You can calculate the statistical uncertainty on the asymmetry, for each bin of the plot, using the same formulas as you used in the global asymmetry section. You can then make a plot showing the uncertainty on the asymmetry.
Dividing the plot showing the asymmetry by the plot showing the statistical uncertainty you can then obtain the significance of the asymmetry in each bin. You can then plot the significance of the asymmetry to see if there is any evidence for CP violation.
In [ ]:
# Make a plot showing the uncertainty on the asymmetry
In [ ]:
# Make a plot showing the statistical significance of the asymmetry
From your studies of the asymmetry plot, and the plot of its significance, you will be able to identify regions in the Dalitz plots that show indications of sizeable and significant CP Violation. You may find you have several consecutive bins with significant positive, or negative, asymmetries. You may wish to try alternative binnings of the Dalitz plots to best isolate the regions in which the significant asymmetries occur.
You can select events that are in these regions of the Dalitz plots where you observe signs of CP Violation. You can then plot a simple 1D histogram of the invariant mass distribution of the B+ and the B- events, just as you did at the start of the project, but only for events that lie in the region of the Dalitz plot that you are interested in. Make the plots of the B+ and the B- events with the same scale, or superimpose the two plots, so that you can observe if the particle and anti-particle decay processes are occurring at the same rate.
In [ ]:
# Make a plot showing the invariant mass of the B+ meson particles
# using events from a region of the Dalitz plot showing sizeable CP asymmetries
In [ ]:
# Make a plot showing the invariant mass of the B- meson particles using events from the same region
Congratulations! You should now have succesfully observed significant evidence for CP Violation. You should have plots that clearly show that particle and anti-particle decay processes occur at different rates in local regions of the Dalitz plot. You may wish to comapre your results with those published by the LHCb collaboration in this paper.
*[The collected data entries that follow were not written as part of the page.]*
/-- Traversal from a list of (child pointer, depth); `n` counts nodes visited; at most 64 levels and 65,536 nodes (R226). It answers with the best hit
and with the subtrees that it has left out. -/
def traverse (r : Rd) (ray : Ray) (sc : List Byte) (addr : Nat) : Nat → List (Nat × Nat) → Nat → Option Hit → List Missed → Ev (Option Hit × List Missed)
  | 0, _, _, _, _ => Ev.fail (.fate addr)
  | _ + 1, [], _, best, out => Ev.ret (best, out)
  | fuel + 1, (p, depth) :: rest, n, best, out =>
    let ix := p % 2 ^ 30
    match p / 2 ^ 30 with
    | 0 => traverse r ray sc addr fuel rest n best out
    | 1 =>
      if 64 < depth || 65536 ≤ n then Ev.fail (.fate addr)
      else
        (rdBytes r (fld sc 0 8 + 64 * ix) 64).and (fun node =>
          (Ev.need (nodeOk node) (fld sc 0 8 + 64 * ix)).and (fun _ =>
            let kids := (List.range 4).filterMap (fun c => (childBox node c).map (fun box => (fld node (40 + 4 * c) 4, depth + 1, box)))
            let go := (kids.filter (fun k => meets ray k.2.2)).map (fun k => (k.1, k.2.1))
            let left := (kids.filter (fun k => !meets ray k.2.2)).map (fun k => (k.1, k.2.1, [k.2.2]))
            traverse r ray sc addr fuel (go ++ rest) (n + 1) best (left ++ out)))
    | _ =>
      (rdBytes r (fld sc 8 8 + 16 * ix) 16).and (fun leaf =>
        (leafHits r ray leaf (fld sc 8 8 + 16 * ix)).and (fun hs =>
          traverse r ray sc addr fuel rest n (hs.foldl (fun b h => betterHit b h.1) best) out))

/-- A box encloses a point. -/
def inBox (p : V3) (box : List (Nat × Nat)) : Bool :=
  let on := fun (x : FN) (k : Nat) => fpLe ((box.getD k (0, 0)).1, 0) x && fpLe x ((box.getD k (0, 0)).2, 0)
  on p.1 0 && on p.2.1 1 && on p.2.2 2

/-- Hits in the subtrees left out (R226): the rounded test of R225 can find one though the exact segment misses the box. One whose micropolygon all
boxes on the way enclose at both shutter times belongs to the result; whether one outside a box is found is free. Nothing here faults or traps. -/
def missedHits (r : Rd) (ray : Ray) (sc : List Byte) : Nat → List Missed → State → State × List Hit
  | 0, _, s => (s, [])
  | _ + 1, [], s => (s, [])
  | fuel + 1, (p, depth, boxes) :: rest, s =>
    let ix := p % 2 ^ 30
    let skip := fun (s : State) => missedHits r ray sc fuel rest s
    match p / 2 ^ 30 with
    | 0 => skip s
    | 1 =>
      if 64 < depth then skip s
      else match rdBytes r (fld sc 0 8 + 64 * ix) 64 s with
        | (s, .error _) => skip s
        | (s, .ok node) =>
          if nodeOk node then
            let kids := (List.range 4).filterMap (fun c => (childBox node c).map (fun box => (fld node (40 + 4 * c) 4, depth + 1, boxes ++ [box])))
            missedHits r ray sc fuel (kids ++ rest) s
          else skip s
    | _ =>
      match (rdBytes r (fld sc 8 8 + 16 * ix) 16).and (fun leaf => leafHits r ray leaf 0) s with
      | (s, .error _) => skip s
      | (s, .ok hs) =>
        let found := (hs.zipIdx.filter (fun h => h.1.2.all (fun v => boxes.all (inBox v)) || Config.freeBit (s.fresh + h.2))).map (fun h => h.1.1)
        let z := skip { s with fresh := s.fresh + hs.length }
        (z.1, found ++ z.2)

/-- The hit of a ray among all leaves of a scene (R226). What the missed subtrees hold is looked up without an effect on the machine. -/
def nearestHit (r : Rd) (ray : Ray) (sc : List Byte) : Ev (Option Hit) :=
  (traverse r ray sc 0 400000 [(fld sc 16 4, 1)] 0 none []).and (fun t s =>
    let m := missedHits r ray sc 400000 t.2 s
    ({ s with fresh := m.1.fresh }, .ok (m.2.foldl betterHit t.1)))

/-- The registers RAYQ writes (R226). -/
def rayRun (r : Rd) (sc : List Byte) (any : Bool) (args : List Word) : Ev (List Word) :=
  let ray := rayOf args
  (if args.any (fun w => (decodeF fp32 w.toNat).isNan) then Ev.ret none
   else nearestHit r ray sc).and (fun h =>
    Ev.ret (match any, h with
      | true, none => [0]
      | true, some _ => [1]
      | false, none => [0x7F800000, 0xFFFFFFFF, 0xFFFFFFFF, 0]
      | false, some (th, id, lb, lc) =>
        let f16 := fun (x : FN) => (encode fp16 (fpVal x) .rne false).1
        [BitVec.ofNat 32 th.1, BitVec.ofNat 32 id, BitVec.ofNat 32 (id / 2 ^ 32), BitVec.ofNat 32 (f16 lb + 2 ^ 16 * f16 lc)]))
Well Done you have succesfully completed your first particle physics analysis project. There are many more analyses that can be conducted witht the data set that you have been provided and the skills that you have gained. Ideas for some of these are explored in the section below. Maybe you can discover something new!
Now you've finished the analysis please provide feedback to help us improve this project using this brief survey.
The data set you have been provided is the full set of data recorded by LHCb preselected for decays of charged B mesons into three final state tracks. This data set has been used for two important publications, here and here.
We discuss here:
In this analysis you considered the statistical uncertainty on the result. This occurs as a result of having only a limited number of events. In addition there are systematic uncertainties, these arise from biases in your measurement. Here we discuss three sources of these for this analysis.
One source of 'background' events arises from random combinations of tracks in events that happen to fake the 'signal' characteristics. These events will not peak in the mass distribution at the mass of the B meson but rtaher will have a smoothly varying distribution. Looking at the number and distribution of of events away from the mass peak can allow you to estimate the number of background events under the mass peak.
The next level of sophistication in the analysis requires fitting the distributions of events that are observed in the B mass distribution in order to estimate the yield of signal events and background events. You can see how this is done in the LHCb paper on the analysis. Fitting can be performed using the CERN root framework.
The LHCb papers using this data set that you are using analysed four decay channels of the charged B mesons. You can perform any of these analyses.